Exercise aim
Every line from the one with "unfold arriveColumn" through the final line of the entries below should be returned exactly; leave out all other lines.

Data to process

theorem ruleChoice_fit {s : State } {t : State}  (h : s.Fit) (e : ruleChoice s = some t) : t.Fit := by
  unfold ruleChoice at e
  (try dsimp only at e)
  (repeat' split at e) <;> (try simp only [Option.map_eq_some_iff, Option.some.injEq, reduceCtorEq] at e) <;> (try obtain ⟨_, -, rfl⟩ := e) <;> (try subst e)
  all_goals (repeat' (first | with_reducible assumption | (exact going_idle) | (exact going_waiting) | (exact going_preparing) | (exact going_running) | (intro _; rfl) | with_reducible apply takeReferences_fit | with_reducible apply loadLabel_fit | with_reducible apply chooseNone_fit | (with_reducible refine foldl_fit _ (fun _ _ _ => ?_) _ _ ?_) | (with_reducible refine foldl_fst_fit _ (fun _ _ _ => ?_) _ _ ?_) | (with_reducible apply issued_filter_fit) | (with_reducible apply issued_map_fit) | (with_reducible apply waitIn_fit) | (with_reducible apply restartBay_fit) | (simp only [fit_mk]) | (simp only [bay_fit_mk]) | (with_reducible refine Bay.Fit.bounds ?_) | (with_reducible refine State.Fit.parts ?_) |  (with_reducible rfl) | (with_reducible rfl) | (intro _) | split))

theorem askRecords_fit {s : State} (i : Slot) (h : s.Fit) : State.Fit ((askRecords i s)) := by
  unfold askRecords
  (try dsimp only)
  (repeat' (first | with_reducible assumption | (exact going_idle) | (exact going_waiting) | (exact going_preparing) | (exact going_running) | (intro _; rfl) | with_reducible apply handReserve_fit | (with_reducible refine foldl_fit _ (fun _ _ _ => ?_) _ _ ?_) | (with_reducible refine foldl_fst_fit _ (fun _ _ _ => ?_) _ _ ?_) | (with_reducible apply issued_filter_fit) | (with_reducible apply issued_map_fit) | (with_reducible apply waitIn_fit) | (with_reducible apply restartBay_fit) | (simp only [fit_mk]) | (simp only [bay_fit_mk]) | (with_reducible refine Bay.Fit.bounds ?_) | (with_reducible refine State.Fit.parts ?_) |  (with_reducible rfl) | (with_reducible rfl) | (intro _) | split))

theorem supplyRecords_fit {s : State}  (h : s.Fit) : State.Fit (supplyRecords s) := by
  unfold supplyRecords
  (try dsimp only)
  (repeat' (first | with_reducible assumption | (exact going_idle) | (exact going_waiting) | (exact going_preparing) | (exact going_running) | (intro _; rfl) | with_reducible apply setRecord_fit | (with_reducible refine foldl_fit _ (fun _ _ _ => ?_) _ _ ?_) | (with_reducible refine foldl_fst_fit _ (fun _ _ _ => ?_) _ _ ?_) | (with_reducible apply issued_filter_fit) | (with_reducible apply issued_map_fit) | (with_reducible apply waitIn_fit) | (with_reducible apply restartBay_fit) | (simp only [fit_mk]) | (simp only [bay_fit_mk]) | (with_reducible refine Bay.Fit.bounds ?_) | (with_reducible refine State.Fit.parts ?_) |  (with_reducible rfl) | (with_reducible rfl) | (intro _) | split))

theorem fillRecords_fit {s : State}  (h : s.Fit) : State.Fit ((fillRecords s)) := by
  unfold fillRecords
  (try dsimp only)
  (repeat' (first | with_reducible assumption | (exact going_idle) | (exact going_waiting) | (exact going_preparing) | (exact going_running) | (intro _; rfl) | with_reducible apply clearOutcome_fit | with_reducible apply supplyRecords_fit | with_reducible apply setRecord_fit | (with_reducible refine foldl_fit _ (fun _ _ _ => ?_) _ _ ?_) | (with_reducible refine foldl_fst_fit _ (fun _ _ _ => ?_) _ _ ?_) | (with_reducible apply issued_filter_fit) | (with_reducible apply issued_map_fit) | (with_reducible apply waitIn_fit) | (with_reducible apply restartBay_fit) | (simp only [fit_mk]) | (simp only [bay_fit_mk]) | (with_reducible refine Bay.Fit.bounds ?_) | (with_reducible refine State.Fit.parts ?_) |  (with_reducible rfl) | (with_reducible rfl) | (intro _) | split))

theorem ruleLoading_fit {s : State } {t : State}  (h : s.Fit) (e : ruleLoading s = some t) : t.Fit := by
  unfold ruleLoading at e
  (try dsimp only at e)
  (repeat' split at e) <;> (try simp only [Option.map_eq_some_iff, Option.some.injEq, reduceCtorEq] at e) <;> (try obtain ⟨_, -, rfl⟩ := e) <;> (try subst e)
  all_goals (repeat' (first | with_reducible assumption | (exact going_idle) | (exact going_waiting) | (exact going_preparing) | (exact going_running) | (intro _; rfl) | with_reducible apply askRecords_fit | with_reducible apply fillRecords_fit | (with_reducible refine foldl_fit _ (fun _ _ _ => ?_) _ _ ?_) | (with_reducible refine foldl_fst_fit _ (fun _ _ _ => ?_) _ _ ?_) | (with_reducible apply issued_filter_fit) | (with_reducible apply issued_map_fit) | (with_reducible apply waitIn_fit) | (with_reducible apply restartBay_fit) | (simp only [fit_mk]) | (simp only [bay_fit_mk]) | (with_reducible refine Bay.Fit.bounds ?_) | (with_reducible refine State.Fit.parts ?_) |  (with_reducible rfl) | (with_reducible rfl) | (intro _) | split))

theorem takeAreaRecord_fit {s : State} (k : Nat) (found : Option PlanRecord) (h : s.Fit) : State.Fit ((takeAreaRecord k found s)) := by
  unfold takeAreaRecord
  (try dsimp only)
  (repeat' (first | with_reducible assumption | (exact going_idle) | (exact going_waiting) | (exact going_preparing) | (exact going_running) | (intro _; rfl) | with_reducible apply setRecord_fit | (with_reducible refine foldl_fit _ (fun _ _ _ => ?_) _ _ ?_) | (with_reducible refine foldl_fst_fit _ (fun _ _ _ => ?_) _ _ ?_) | (with_reducible apply issued_filter_fit) | (with_reducible apply issued_map_fit) | (with_reducible apply waitIn_fit) | (with_reducible apply restartBay_fit) | (simp only [fit_mk]) | (simp only [bay_fit_mk]) | (with_reducible refine Bay.Fit.bounds ?_) | (with_reducible refine State.Fit.parts ?_) |  (with_reducible rfl) | (with_reducible rfl) | (intro _) | split))

theorem endPlanRead_fit {s : State} (op : MemberOp) (res : OpResult) (h : s.Fit) : State.Fit ((endPlanRead op res s)) := by
  unfold endPlanRead
  (try dsimp only)
  (repeat' (first | with_reducible assumption | (exact going_idle) | (exact going_waiting) | (exact going_preparing) | (exact going_running) | (intro _; rfl) | with_reducible apply judgeReserve_fit | with_reducible apply takeAreaRecord_fit | (with_reducible refine foldl_fit _ (fun _ _ _ => ?_) _ _ ?_) | (with_reducible refine foldl_fst_fit _ (fun _ _ _ => ?_) _ _ ?_) | (with_reducible apply issued_filter_fit) | (with_reducible apply issued_map_fit) | (with_reducible apply waitIn_fit) | (with_reducible apply restartBay_fit) | (simp only [fit_mk]) | (simp only [bay_fit_mk]) | (with_reducible refine Bay.Fit.bounds ?_) | (with_reducible refine State.Fit.parts ?_) |  (with_reducible rfl) | (with_reducible rfl) | (intro _) | split))

theorem handCopies_fit {s : State}  (h : s.Fit) : State.Fit ((handCopies s)) := by
  unfold handCopies
  (try dsimp only)
  (repeat' (first | with_reducible assumption | (exact going_idle) | (exact going_waiting) | (exact going_preparing) | (exact going_running) | (intro _; rfl) | (with_reducible refine foldl_fit _ (fun _ _ _ => ?_) _ _ ?_) | (with_reducible refine foldl_fst_fit _ (fun _ _ _ => ?_) _ _ ?_) | (with_reducible apply issued_filter_fit) | (with_reducible apply issued_map_fit) | (with_reducible apply waitIn_fit) | (with_reducible apply restartBay_fit) | (simp only [fit_mk]) | (simp only [bay_fit_mk]) | (with_reducible refine Bay.Fit.bounds ?_) | (with_reducible refine State.Fit.parts ?_) |  (with_reducible rfl) | (with_reducible rfl) | (intro _) | split))

theorem beginAssemblyEnd_fit {s : State}  (h : s.Fit) : State.Fit ((beginAssemblyEnd s)) := by
  unfold beginAssemblyEnd
  (try dsimp only)
  (repeat' (first | with_reducible assumption | (exact going_idle) | (exact going_waiting) | (exact going_preparing) | (exact going_running) | (intro _; rfl) | with_reducible apply beginAssemblyLabel_fit | with_reducible apply handCopies_fit | (with_reducible refine foldl_fit _ (fun _ _ _ => ?_) _ _ ?_) | (with_reducible refine foldl_fst_fit _ (fun _ _ _ => ?_) _ _ ?_) | (with_reducible apply issued_filter_fit) | (with_reducible apply issued_map_fit) | (with_reducible apply waitIn_fit) | (with_reducible apply restartBay_fit) | (simp only [fit_mk]) | (simp only [bay_fit_mk]) | (with_reducible refine Bay.Fit.bounds ?_) | (with_reducible refine State.Fit.parts ?_) |  (with_reducible rfl) | (with_reducible rfl) | (intro _) | split))

theorem beginRecovery_fit {s : State}  (h : s.Fit) : State.Fit ((beginRecovery s)) := by
  unfold beginRecovery
  (try dsimp only)
  (repeat' (first | with_reducible assumption | (exact going_idle) | (exact going_waiting) | (exact going_preparing) | (exact going_running) | (intro _; rfl) | with_reducible apply handReserve_fit | with_reducible apply beginAssemblyEnd_fit | (with_reducible refine foldl_fit _ (fun _ _ _ => ?_) _ _ ?_) | (with_reducible refine foldl_fst_fit _ (fun _ _ _ => ?_) _ _ ?_) | (with_reducible apply issued_filter_fit) | (with_reducible apply issued_map_fit) | (with_reducible apply waitIn_fit) | (with_reducible apply restartBay_fit) | (simp only [fit_mk]) | (simp only [bay_fit_mk]) | (with_reducible refine Bay.Fit.bounds ?_) | (with_reducible refine State.Fit.parts ?_) |  (with_reducible rfl) | (with_reducible rfl) | (intro _) | split))

theorem endSpillRead_fit {s : State} (op : MemberOp) (res : OpResult) (h : s.Fit) : State.Fit ((endSpillRead op res s)) := by
  unfold endSpillRead
  (try dsimp only)
  (repeat' (first | with_reducible assumption | (exact going_idle) | (exact going_waiting) | (exact going_preparing) | (exact going_running) | (intro _; rfl) | with_reducible apply judgeReserve_fit | (with_reducible refine foldl_fit _ (fun _ _ _ => ?_) _ _ ?_) | (with_reducible refine foldl_fst_fit _ (fun _ _ _ => ?_) _ _ ?_) | (with_reducible apply issued_filter_fit) | (with_reducible apply issued_map_fit) | (with_reducible apply waitIn_fit) | (with_reducible apply restartBay_fit) | (simp only [fit_mk]) | (simp only [bay_fit_mk]) | (with_reducible refine Bay.Fit.bounds ?_) | (with_reducible refine State.Fit.parts ?_) |  (with_reducible rfl) | (with_reducible rfl) | (intro _) | split))

theorem beginRestore_fit {s : State} (r : SpillRecord) (o n : Layout) (h : s.Fit) : State.Fit ((beginRestore r o n s)) := by
  unfold beginRestore
  (try dsimp only)
  (repeat' (first | with_reducible assumption | (exact going_idle) | (exact going_waiting) | (exact going_preparing) | (exact going_running) | (intro _; rfl) | with_reducible apply setStep_fit | with_reducible apply handReserve_fit | (with_reducible refine foldl_fit _ (fun _ _ _ => ?_) _ _ ?_) | (with_reducible refine foldl_fst_fit _ (fun _ _ _ => ?_) _ _ ?_) | (with_reducible apply issued_filter_fit) | (with_reducible apply issued_map_fit) | (with_reducible apply waitIn_fit) | (with_reducible apply restartBay_fit) | (simp only [fit_mk]) | (simp only [bay_fit_mk]) | (with_reducible refine Bay.Fit.bounds ?_) | (with_reducible refine State.Fit.parts ?_) |  (with_reducible rfl) | (with_reducible rfl) | (intro _) | split))

theorem ruleRecords_fit {s : State } {t : State}  (h : s.Fit) (e : ruleRecords s = some t) : t.Fit := by
  unfold ruleRecords at e
  (try dsimp only at e)
  (repeat' split at e) <;> (try simp only [Option.map_eq_some_iff, Option.some.injEq, reduceCtorEq] at e) <;> (try obtain ⟨_, -, rfl⟩ := e) <;> (try subst e)
  all_goals (repeat' (first | with_reducible assumption | (exact going_idle) | (exact going_waiting) | (exact going_preparing) | (exact going_running) | (intro _; rfl) | with_reducible apply beginAssemblyEnd_fit | with_reducible apply beginRecovery_fit | with_reducible apply beginRestore_fit | (with_reducible refine foldl_fit _ (fun _ _ _ => ?_) _ _ ?_) | (with_reducible refine foldl_fst_fit _ (fun _ _ _ => ?_) _ _ ?_) | (with_reducible apply issued_filter_fit) | (with_reducible apply issued_map_fit) | (with_reducible apply waitIn_fit) | (with_reducible apply restartBay_fit) | (simp only [fit_mk]) | (simp only [bay_fit_mk]) | (with_reducible refine Bay.Fit.bounds ?_) | (with_reducible refine State.Fit.parts ?_) |  (with_reducible rfl) | (with_reducible rfl) | (intro _) | split))

theorem arriveColumn_fit {p : State × Fetch} (op : MemberOp) (res : OpResult) (front : Nat) (c : Cell) (h : p.1.Fit) : State.Fit ((arriveColumn op res front c p).1) := by
  unfold arriveColumn
  (try dsimp only)
  (repeat' (first | with_reducible assumption | (exact going_idle) | (exact going_waiting) | (exact going_preparing) | (exact going_running) | (intro _; rfl) | with_reducible apply tagErrorAt_fit | (with_reducible refine foldl_fit _ (fun _ _ _ => ?_) _ _ ?_) | (with_reducible refine foldl_fst_fit _ (fun _ _ _ => ?_) _ _ ?_) | (with_reducible apply issued_filter_fit) | (with_reducible apply issued_map_fit) | (with_reducible apply waitIn_fit) | (with_reducible apply restartBay_fit) | (simp only [fit_mk]) | (simp only [bay_fit_mk]) | (with_reducible refine Bay.Fit.bounds ?_) | (with_reducible refine State.Fit.parts ?_) |  (with_reducible rfl) | (with_reducible rfl) | (intro _) | split))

Solution
  unfold arriveColumn
  (try dsimp only)
  (repeat' (first | with_reducible assumption | (exact going_idle) | (exact going_waiting) | (exact going_preparing) | (exact going_running) | (intro _; rfl) | with_reducible apply tagErrorAt_fit | (with_reducible refine foldl_fit _ (fun _ _ _ => ?_) _ _ ?_) | (with_reducible refine foldl_fst_fit _ (fun _ _ _ => ?_) _ _ ?_) | (with_reducible apply issued_filter_fit) | (with_reducible apply issued_map_fit) | (with_reducible apply waitIn_fit) | (with_reducible apply restartBay_fit) | (simp only [fit_mk]) | (simp only [bay_fit_mk]) | (with_reducible refine Bay.Fit.bounds ?_) | (with_reducible refine State.Fit.parts ?_) |  (with_reducible rfl) | (with_reducible rfl) | (intro _) | split))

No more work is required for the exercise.